<<
>>

Регуляция генной активности

Функциональная неравнозначность клеток и связанная с ней репрессия и активация генов давно привлекали внимание генетиков, но до последнего времени реальный механизм контроля генной активности оставался неизвестным.

Первые попытки объяснить регуляторную активность генов были связаны с изучением гистонных белков. Еще супруги Стэдман в начале 40-х годов нашего века высказали мысль, что именно гистоны могут выполнять роль контролеров активности генов. В своих дальнейших работах они получили первые четкие результаты о различиях в химической природе гистонных белков. Обобщая полученные данные, они писали: «Физиологические функции ядер являются, вероятно, следствием присутствия генов, которые они содержат. Они (гены — В. С.) должны поэтому быть идентичными во всех ядрах данного организма. Если, однако, предположить, что ядра содержат некоторый механизм для подавления активности отдельных генов или групп генов и что этот механизм специфичен для каждого типа клеток, эти трудности исчезнут. Продемонстрированные нами данные, что некоторые основные белки, имеющиеся в клеточных ядрах, являются, несомненно, клеточно-специфичными, приводят к гипотезе, что одна из физиологических функций заключается в том, чтобы действовать в качестве репрессоров генов» Эта догадка получила некоторое подтверждение в более поздних работах Дж. Боннера, Ру-Чи-Хуанга, Тсьо и других.

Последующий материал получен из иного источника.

-- ==== Sys2Proof/Laws/KeepsUpdate.lean ====
section
/-! SUPPORT. The operations of Machine/Update.lean leave the queue alone and keep the canonical form of the stores. -/

set_option linter.unusedTactic false
set_option linter.unreachableTactic false

namespace Sys2Proof.Machine

theorem State.eqPut_keeps {k0 : Nat} {r0 : State} (s : State) (n r : Nat) (w : Word) (hr : Keeps k0 r0 s) (hm : Sub 4 k0 := by exact hm.of (by decide)) : Keeps k0 r0 (State.eqPut s n r w) := by
  unfold State.eqPut
  repeat' first
    | with_reducible assumption
    | exact hm.of (by decide)
    | with_reducible apply State.setReg_keeps
    | with_reducible apply State.laneRowWritten_keeps

theorem State.calPut_keeps {k0 : Nat} {r0 : State} (s : State) (k g : Nat) (offs gtrim : Word) (hr : Keeps k0 r0 s) (hm : Sub 2147483652 k0 := by exact hm.of (by decide)) : Keeps k0 r0 (State.calPut s k g offs gtrim) := by
  unfold State.calPut
  repeat' first
    | with_reducible assumption
    | exact hm.of (by decide)
    | (extract_lets +onlyGivenNames y; have hy : Keeps k0 r0 y := ?_; clear_value y; rotate_left; subst y)
    | (extract_lets +onlyGivenNames y; have hy : Keeps k0 r0 y.1 := ?_; clear_value y; rotate_left; subst y)
    | (extract_lets +onlyGivenNames y; clear_value y)
    | (extract_lets +onlyGivenNames y; subst y)
    | with_reducible apply State.noteTrim_keeps
    | with_reducible apply State.put_keeps

theorem State.tableWriteBy_keeps {k0 : Nat} {r0 : State} (s : State) (m : Master) (a : Nat) (v : Word) (hr : Keeps k0 r0 s) (hm : Sub 4675071901732 k0 := by exact hm.of (by decide)) : Keeps k0 r0 (State.tableWriteBy s m a v) := by
  unfold State.tableWriteBy
  repeat' first
    | with_reducible assumption
    | exact hm.of (by decide)
    | with_reducible apply State.put_keeps
    | with_reducible apply State.cnt_keeps
    | with_reducible apply State.raise_keeps
    | with_reducible apply State.noteDrop_keeps
    | with_reducible apply State.withUpd_keeps
    | with_reducible apply State.tableApply_keeps
    | with_reducible apply Keeps.ite
    | split

theorem State.fconfStart_keeps {k0 : Nat} {r0 : State} (s : State) (c : Word) (sv : Option Word) (byApply : Bool) (hr : Keeps k0 r0 s) (hm : Sub 4398046511620 k0 := by exact hm.of (by decide)) : Keeps k0 r0 (State.fconfStart s c sv byApply) := by
  unfold State.fconfStart
  repeat' first
    | with_reducible assumption
    | exact hm.of (by decide)
    | (extract_lets +onlyGivenNames y; have hy : Keeps k0 r0 y := ?_; clear_value y; rotate_left; subst y)
    | (extract_lets +onlyGivenNames y; have hy : Keeps k0 r0 y.1 := ?_; clear_value y; rotate_left; subst y)
    | (extract_lets +onlyGivenNames y; clear_value y)
    | (extract_lets +onlyGivenNames y; subst y)
    | with_reducible apply State.put_keeps
    | with_reducible apply State.withUpd_keeps
    | with_reducible apply State.startRes_keeps
    | with_reducible apply Keeps.ite
    | split

theorem execFenceConfirmation_keeps {k0 : Nat} {r0 : State} (c : Word) (sv : Option Word) (s : State) (hr : Keeps k0 r0 s) (hm : Sub 4398046511620 k0 := by exact hm.of (by decide)) : KeepsO k0 r0 (execFenceConfirmation c sv s) := by
  unfold execFenceConfirmation
  repeat' first
    | with_reducible assumption
    | exact hm.of (by decide)
    | with_reducible apply KeepsO.next
    | with_reducible apply State.setReg_keeps
    | with_reducible apply State.fconfStart_keeps

theorem State.pendingDiscard_keeps {k0 : Nat} {r0 : State} (s : State) (hr : Keeps k0 r0 s) (hm : Sub 4535485464580 k0 := by exact hm.of (by decide)) : Keeps k0 r0 (State.pendingDiscard s) := by
  unfold State.pendingDiscard
  repeat' first
    | with_reducible assumption
    | exact hm.of (by decide)
    | (extract_lets +onlyGivenNames y; have hy : Keeps k0 r0 y := ?_; clear_value y; rotate_left; subst y)
    | (extract_lets +onlyGivenNames y; have hy : Keeps k0 r0 y.1 := ?_; clear_value y; rotate_left; subst y)
    | (extract_lets +onlyGivenNames y; clear_value y)
    | (extract_lets +onlyGivenNames y; subst y)
    | with_reducible apply State.clrBitOf_keeps
    | with_reducible apply State.setReg_keeps
    | with_reducible apply State.withSafe_keeps
    | with_reducible apply State.withUpd_keeps
    | with_reducible apply Keeps.ite
    | split
    | (with_reducible refine Keeps.foldl ?_ (fun u x h => ?_))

Сейчас несколько коллективов исследователей интенсивно работает в этой области. Объем данных, свидетельствующих в пользу этой гипотезы, довольно велик, и можно полагать, что она получит экспериментальное подтверждение.

В то же время все большее количество фактов говорит за то, что регуляция генной активности гораздо более сложный процесс, нежели простое взаимодействие участков генов с молекулами гистонных белков. Об этом в первую очередь свидетельствуют- эксперименты по регуляции генов у микроорганизмов (см.

также главу 23).

В 1960—1962 гг. в лаборатории Р. Б. Хесина-Лурье удалось выяснить, что гены фагов начинают считываться не одновременно. Было показано, в частности, что гены фага Т2 можно разделить на ранние, работа которых падает на первые минуты заражения бактериальной клетки, и поздние, начинающие синтезировать иРНК после завершения работы ранних генов.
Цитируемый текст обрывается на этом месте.